Within the material below, transcribe exactly the lines from the one holding "an A tile. -/" through the one holding "let q := p.1.val.mul p.2.val", keeping both ends and skipping the rest.

::::

-- ==== Sys2Proof/Machine/Cell.lean ====
section
/-! DEFINITION. One cell: op table (R66, R67), local store (R377), matrix passes (R70 to R74), spills (R76), overflow
(R77, R78), chains (R80), drains (R81, R82), and the save record (R86). -/
namespace Sys2Proof.Machine

/-- An op-table entry, by the layout of R66. -/
structure OpEntry where
  valid : Bool
  opc : Nat
  fmtA : Nat
  fmtB : Nat
  fmtOut : Nat
  fmtEpi : Nat
  rnd : Nat
  sat : Bool
  rule1 : Bool
  transB : Bool
  tensor : Nat
  scale : Nat
  exp : Int
  autoExp : Bool
  accInit : Bool
  spillEvery : Nat
  chainIn : Nat
  chainOut : Nat
  epiOp : Nat
  accBase : Nat
  mc : Nat
  lsA : Nat
  lsB : Nat
  lsOut : Nat
  lsEpi : Nat
  lsSpill : Nat
  expSlot : Nat
  vd : Nat
  va : Nat
  vb : Nat
  vc : Nat
  aSrc : Nat
  bSrc : Nat
  outDst : Nat
deriving DecidableEq, Repr

/-- The fields of R66; local-store addresses in bytes. -/
def OpEntry.ofBits (v : Nat) : OpEntry where
  valid := bit v 255
  opc := bits v 254 249
  fmtA := bits v 248 244
  fmtB := bits v 243 239
  fmtOut := bits v 238 234
  fmtEpi := bits v 233 229
  rnd := bits v 228 227
  sat := bit v 226
  rule1 := bit v 225
  transB := bit v 224
  tensor := bits v 223 192
  scale := bits v 191 160
  exp := sext 10 (bits v 159 150)
  autoExp := bit v 149
  accInit := bit v 148
  spillEvery := bits v 147 136 + 1
  chainIn := bits v 135 133
  chainOut := bits v 132 130
  epiOp := bits v 129 128
  accBase := bits v 127 119
  mc := bits v 118 113 + 1
  lsA := 16 * bits v 112 103
  lsB := 16 * bits v 102 93
  lsOut := 16 * bits v 92 83
  lsEpi := 16 * bits v 82 73
  lsSpill := 16 * bits v 72 63
  expSlot := bits v 62 52
  vd := bits v 51 48
  va := bits v 47 44
  vb := bits v 43 40
  vc := bits v 39 36
  aSrc := bits v 35 33
  bSrc := bits v 32 30
  outDst := bits v 29 27

def fmtOf (code : Nat) : Fmt := (Fmt.ofCode code).getD .fp32

/-- What a cell operation reads from its job: the exposure its entry names (R72), before any replay, and the key of
its stochastic rounding (R48, R49); and the seed of its bracketing LFSR (R385). -/
structure CellCtx where
  exposure : Int
  key : SrKey
  seed : Nat
deriving DecidableEq, Repr

/-- Adds to a counter of R89, by its place in the table. -/
def Cell.count (c : Cell) (k n : Nat) : Cell := { c with counters := bump c.counters k n }

/-! ## Local store (R377): 32 B words, addresses modulo 16 KiB -/

/-- Reads local-store bytes with their words' poison marks. -/
def Cell.lsRead (c : Cell) (a : Nat) : Nat → List (Byte × Bool)
  | 0 => []
  | n + 1 =>
    let k := a % 16384
    let p := mget false c.lsPoison (k / 32)
    (if p then 0 else mget 0 c.ls k, p) :: Cell.lsRead c (a + 1) n

/-- Writes the bytes of one 32 B word, by the rules of R377. -/
def Cell.lsWord (c : Cell) (a : Nat) (bs : List (Byte × Bool)) : Cell :=
  let k := a % 16384
  let w := k / 32
  if bs.any Prod.snd then
    { c with ls := putBytes c.ls (32 * w) (zeros 32), lsPoison := mset false c.lsPoison w true }
  else if mget false c.lsPoison w && bs.length < 32 then c
  else { c with ls := putBytes c.ls k (bs.map Prod.fst), lsPoison := mset false c.lsPoison w false }

def Cell.lsFuel : Nat → Cell → Nat → List (Byte × Bool) → Cell
  | 0, c, _, _ => c
  | f + 1, c, a, bs =>
    if bs.isEmpty then c
    else
      let k := min bs.length (32 - a % 32)
      Cell.lsFuel f (c.lsWord a (bs.take k)) (a + k) (bs.drop k)

/-- Writes local-store bytes word by word. -/
def Cell.lsWrite (c : Cell) (a : Nat) (bs : List (Byte × Bool)) : Cell :=
  Cell.lsFuel (bs.length / 32 + 2) c a bs

/-! ## Accumulator entries -/

def Cell.accAt (c : Cell) (i : Nat) : Acc := mget {} c.acc i
def Cell.setAcc (c : Cell) (i : Nat) (a : Acc) : Cell := { c with acc := mset {} c.acc i a }
def Cell.group (c : Cell) (base : Nat) : Option Group := mget none c.groups base
def Cell.setGroup (c : Cell) (base : Nat) (g : Option Group) : Cell := { c with groups := mset none c.groups base g }

/-- The ACC96 spill word `m` at a local-store address: value, side state (the non-finite pattern counts as NaN,
R76) and poison. -/
def Cell.spillWord (c : Cell) (ls m : Nat) : Int × Side × Bool :=
  let bs := c.lsRead (ls + 12 * m) 12
  let p := acc96Of (leNat (bs.map Prod.fst))
  (p.1, p.2, bs.any Prod.snd)

def Cell.setSpill (c : Cell) (ls m : Nat) (v : Int) : Cell :=
  c.lsWrite (ls + 12 * m) (clean (leBytes 12 (twos 96 v)))

/-- Whether an add into the window or into a spill word starts a replay (R77) or gives an overflow result (R78):
the group began with ACC_INIT = 0, no overflow result is in force, and the raised exposure stays at or below 511. -/
def Group.mayReplay (g : Group) (e : Int) : Bool :=
  !g.init && !g.final && decide (g.raised < 3) && decide (e + 8 * (g.raised + 1) ≤ 511)

/-- What a run of adds in a cell answers: the cell, whether a replay starts, how many entries took an overflow
result, and whether a poisoned value was taken in. -/
structure CellRun where
  cell : Cell
  replay : Bool := false
  overs : Nat := 0
  poisoned : Bool := false
deriving DecidableEq, Repr

/-- Marks entry `i` as overflowed with the sign of `v`, once (R78). -/
def CellRun.overflow (r : CellRun) (g : Group) (e : Int) (i : Nat) (v : Int) : CellRun :=
  if g.mayReplay e then { r with replay := true }
  else
    let a := r.cell.accAt i
    match a.ovfl with
    | some _ => r
    | none => { r with cell := (r.cell.setAcc i { a with ovfl := some (decide (v < 0)) }).count 4 1, overs := r.overs + 1 }

/-- Adds `v` LSBs and a side state into entry `i` with the check of R77. -/
def CellRun.add (r : CellRun) (g : Group) (e : Int) (i : Nat) (v : Int) (s : Side) (poison : Bool) : CellRun :=
  let a := r.cell.accAt i
  let t := a.val + v
  let r := { r with
    cell := r.cell.setAcc i { a with val := sext 64 (twos 64 t), side := a.side.merge s, poison := a.poison || poison }
    poisoned := r.poisoned || poison }
  if overflow64 t then r.overflow g e i t else r

/-- The rows of the slower class: 0 the 4-bit class, 1 the 8-bit, 2 the 16-bit, 3 FP32 (R70). -/
def Fmt.cls : Fmt → Nat
  | .mx4 | .int4 => 0
  | .fp32 => 3
  | .bf16 | .fp16 => 2
  | _ => 1

/-- The K tile of a pass (R70): 16 when both operands are of the 4-bit class, otherwise 8. -/
def kTile (fa fb : Fmt) : Nat := if fa.cls = 0 && fb.cls = 0 then 16 else 8

/-- Bytes of one row of an A tile: its block's scale, then its elements. -/
def rowBytesA (fa : Fmt) (kt : Nat) : Nat := fa.scaleBytes + fa.packed kt

/-- Bytes of a weight tile: its elements, then one scale for each of its 8 columns. -/
def tileBytesB (fb : Fmt) (kt : Nat) : Nat := fb.packed (8 * kt) + 8 * fb.scaleBytes

/-- One element of an operand: its value, its poison, and whether it counts a format error. -/
structure Elem where
  val : Num
  poison : Bool
  err : Bool
deriving DecidableEq, Repr

/-- Row `i` of an A tile. -/
def aRow (fa : Fmt) (kt : Nat) (bs : List (Byte × Bool)) (i : Nat) : List Elem :=
  let w := rowBytesA fa kt
  let row := padTo w ((bs.map Prod.fst).drop (w * i))
  let pz := ((bs.drop (w * i)).take w).any Prod.snd
  let sc := leAt row 0 fa.scaleBytes
  (List.range kt).map (fun k =>
    let v := elemValue fa sc (elemRaw fa (row.drop fa.scaleBytes) k)
    ⟨v.1, pz, v.2⟩)

/-- Column `j` of a weight tile, k ascending; TRANS_B exchanges the indices (R71). -/
def bCol (fb : Fmt) (kt : Nat) (trans : Bool) (bs : List (Byte × Bool)) (j : Nat) : List Elem :=
  let raw := bs.map Prod.fst
  let sc := leAt raw (fb.packed (8 * kt) + j * fb.scaleBytes) fb.scaleBytes
  let scp := ((bs.drop (fb.packed (8 * kt) + j * fb.scaleBytes)).take fb.scaleBytes).any Prod.snd
  (List.range kt).map (fun k =>
    let n := if trans then j * kt + k else 8 * k + j
    let v := elemValue fb sc (elemRaw fb raw n)
    ⟨v.1, scp || ((bs.drop (n * fb.elemBits / 8)).take (ceilDiv fb.elemBits 8)).any Prod.snd, v.2⟩)

/-- One sum of a pass: Σ A[i][k]·B[k][j] in the window at exposure `e` (R52), its side state and poison. -/
def dot (e : Int) (xs ys : List Elem) : Int × Side × Bool :=
  (xs.zip ys).foldl (fun acc p =>
    let q := p.1.val.mul p.2.val
    (acc.1 + (if q.isFinite then toWindow e q else 0), acc.2.1.merge (Side.ofNum q),
      acc.2.2 || p.1.poison || p.2.poison)) (0, .finite, false)

/-- The largest product exponent of a sum plus 32,768; 0 where no finite non-zero product was seen (R73). -/
def dotExponent (xs ys : List Elem) : Nat :=
  (xs.zip ys).foldl (fun m p =>
    match p.1.val.mul p.2.val with
    | .fin _ n d => if n = 0 then m else max m (floorLog2 n d + 32768).toNat
    | _ => m) 0

/-- The indices of the entries of a pass: row, column. -/
def tilePairs (mc : Nat) : List (Nat × Nat) :=
  (List.range mc).flatMap (fun i => (List.range 8).map (fun j => (i, j)))

/-- The capture of a spill (R76): every entry's value leaves the entry, whose tag stays. -/
def CellRun.capture (r : CellRun) (o : OpEntry) (g : Group) : CellRun :=
  let is := List.range (8 * o.mc)
  let vals := is.map (fun m => (r.cell.accAt (o.accBase + m)).val)
  let c := is.foldl (fun c m => c.setAcc (o.accBase + m) { c.accAt (o.accBase + m) with val := 0 }) r.cell
  { r with cell := { c with spills := c.spills ++ [{ base := o.accBase, ls := g.ls, fresh := !g.spilled && !g.init, vals := vals }] } }

/-- The end of a spill drain (R76): the captured values are added to the ACC96 words; the first spill of a group that
began with ACC_INIT = 0 writes them. A word that holds the non-finite pattern merges NaN, a poisoned one its poison. -/
def CellRun.commit (r : CellRun) (e : Int) (s : SpillRun) : CellRun :=
  let g := (r.cell.group s.base).getD { init := true }
  (s.vals.zip (List.range s.vals.length)).foldl (fun r p =>
    let i := s.base + p.2
    let a := r.cell.accAt i
    let (w, sd, pz) := r.cell.spillWord s.ls p.2
    let t := if s.fresh then p.1 else w + p.1
    let a' := if s.fresh then a else { a with side := a.side.merge sd, poison := a.poison || pz }
    let r := { r with cell := (r.cell.setSpill s.ls p.2 t).setAcc i a' }
    if overflow96 t then r.overflow g e i t else r) r

/-- Ends every spill drain of a cell, oldest first. -/
def CellRun.commitAll (r : CellRun) (e : Int) : CellRun :=
  r.cell.spills.foldl (fun r s => r.commit e s) { r with cell := { r.cell with spills := [] } }

/-- The group that a pass of entry `at_` belongs to (R74, R77): a first pass opens it, keeping what a restart raised; any other
pass goes on with it. -/
def Cell.openGroup (c : Cell) (o : OpEntry) (at_ : Nat) (first : Bool) : Group :=
  let fresh : Group := { entry := at_, ls := o.lsSpill, init := o.accInit }
  match c.group o.accBase with
  | some g =>
    if !first then g
    else if g.passes = 0 then { g with entry := at_, ls := o.lsSpill, init := o.accInit }
    else fresh
  | none => if first then fresh else { fresh with init := true }

/-- One matrix pass (R70, R74, R76): opens the group on its first pass, spills when the interval has come, and adds the
products of the rows of A and the columns of the weight tile. `at_` is the op-table entry's number; `taken` are the bytes that
the pass consumed. -/
def Cell.mmaElems (c : Cell) (x : CellCtx) (o : OpEntry) (at_ : Nat) (first : Bool) (rows cols : List (List Elem))
    (taken : List Byte) : CellRun :=
  let g := c.openGroup o at_ first
  let e := x.exposure + 8 * g.raised
  let c := if first && !o.accInit then
      (List.range (8 * o.mc)).foldl (fun c m => c.setAcc (o.accBase + m) {}) c
    else c
  let spillNow := g.passes ≠ 0 && g.passes % o.spillEvery = 0
  let r : CellRun := { cell := c }
  let r := if spillNow then (r.commitAll x.exposure).capture o g else r
  let g := if spillNow then { g with spilled := true } else g
  let r := (tilePairs o.mc).foldl (fun r p =>
    let d := dot e (rows.getD p.1 []) (cols.getD p.2 [])
    r.add g x.exposure (o.accBase + 8 * p.1 + p.2) d.1 d.2.1 d.2.2) r
  let errs := (rows.flatMap id ++ cols.flatMap id).filter (fun z => z.err)
  let c := (r.cell.count 0 (8 * kTile (fmtOf o.fmtA) (fmtOf o.fmtB) * o.mc)).count 6 errs.length
  let top := if o.autoExp && decide (g.seen ≤ g.passes) then
      rows.foldl (fun m xs => cols.foldl (fun m ys => max m (dotExponent xs ys)) m) 0 else 0
  let c := { c with autoExp := mset 0 c.autoExp at_ (max (mget 0 c.autoExp at_) top) }
  let log := (if g.passes = 0 then [] else g.log) ++ taken
  let g' := { g with
    passes := g.passes + 1
    final := g.final || r.overs ≠ 0
    consumed := g.consumed || r.poisoned
    log := log }
  { r with
    cell := c.setGroup o.accBase (some g')
    poisoned := r.poisoned && !g.consumed }

/-- One matrix pass from the bytes of its A rows and weight tile. -/
def Cell.mmaPass (c : Cell) (x : CellCtx) (o : OpEntry) (at_ : Nat) (first : Bool) (ta tb : List (Byte × Bool)) : CellRun :=
  let fa := fmtOf o.fmtA
  let fb := fmtOf o.fmtB
  let kt := kTile fa fb
  c.mmaElems x o at_ first ((List.range o.mc).map (aRow fa kt ta)) ((List.range 8).map (bCol fb kt o.transB tb))
    (ta.map Prod.fst ++ tb.map Prod.fst)

/-- A group at its restart (R77): exposure 8 higher, nothing done, and a record of the passes that had run (R73). -/
def Group.restart (g : Group) : Group :=
  { g with raised := min 3 (g.raised + 1), passes := 0, seen := max g.seen g.passes, spilled := false }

::::

RESULT FOR THIS EXERCISE:
/-- Row `i` of an A tile. -/
def aRow (fa : Fmt) (kt : Nat) (bs : List (Byte × Bool)) (i : Nat) : List Elem :=
  let w := rowBytesA fa kt
  let row := padTo w ((bs.map Prod.fst).drop (w * i))
  let pz := ((bs.drop (w * i)).take w).any Prod.snd
  let sc := leAt row 0 fa.scaleBytes
  (List.range kt).map (fun k =>
    let v := elemValue fa sc (elemRaw fa (row.drop fa.scaleBytes) k)
    ⟨v.1, pz, v.2⟩)

/-- Column `j` of a weight tile, k ascending; TRANS_B exchanges the indices (R71). -/
def bCol (fb : Fmt) (kt : Nat) (trans : Bool) (bs : List (Byte × Bool)) (j : Nat) : List Elem :=
  let raw := bs.map Prod.fst
  let sc := leAt raw (fb.packed (8 * kt) + j * fb.scaleBytes) fb.scaleBytes
  let scp := ((bs.drop (fb.packed (8 * kt) + j * fb.scaleBytes)).take fb.scaleBytes).any Prod.snd
  (List.range kt).map (fun k =>
    let n := if trans then j * kt + k else 8 * k + j
    let v := elemValue fb sc (elemRaw fb raw n)
    ⟨v.1, scp || ((bs.drop (n * fb.elemBits / 8)).take (ceilDiv fb.elemBits 8)).any Prod.snd, v.2⟩)

/-- One sum of a pass: Σ A[i][k]·B[k][j] in the window at exposure `e` (R52), its side state and poison. -/
def dot (e : Int) (xs ys : List Elem) : Int × Side × Bool :=
  (xs.zip ys).foldl (fun acc p =>
    let q := p.1.val.mul p.2.val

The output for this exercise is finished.